[[ STUDY MATERIAL open ]]

-- ==== Sys2Proof/Machine/Step.lean ====
section
/-! DEFINITION. One step: the host's next event at the port, answered by the block (70_reset_and_hazards.md R217). -/

namespace Sys2Proof.Machine

/-- One step: one event of `input`. A command is one step (R215). -/
def step (s : State) : Host.Outcome State Fault Refusal := advance s

/-- `s` with the instruction whose table bits are `w` next at the port (log entry 3). -/
def State.withFetchWord (s : State) (nbits w : Nat) : State := placeNext s nbits w

end Sys2Proof.Machine
end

[[ STUDY MATERIAL closed ]]

- [WORK ITEM] Pull every line containing "port" from the data.

- [RESPONSE TO THIS TASK]
/-! DEFINITION. One step: the host's next event at the port, answered by the block (70_reset_and_hazards.md R217). -/
/-- `s` with the instruction whose table bits are `w` next at the port (log entry 3). -/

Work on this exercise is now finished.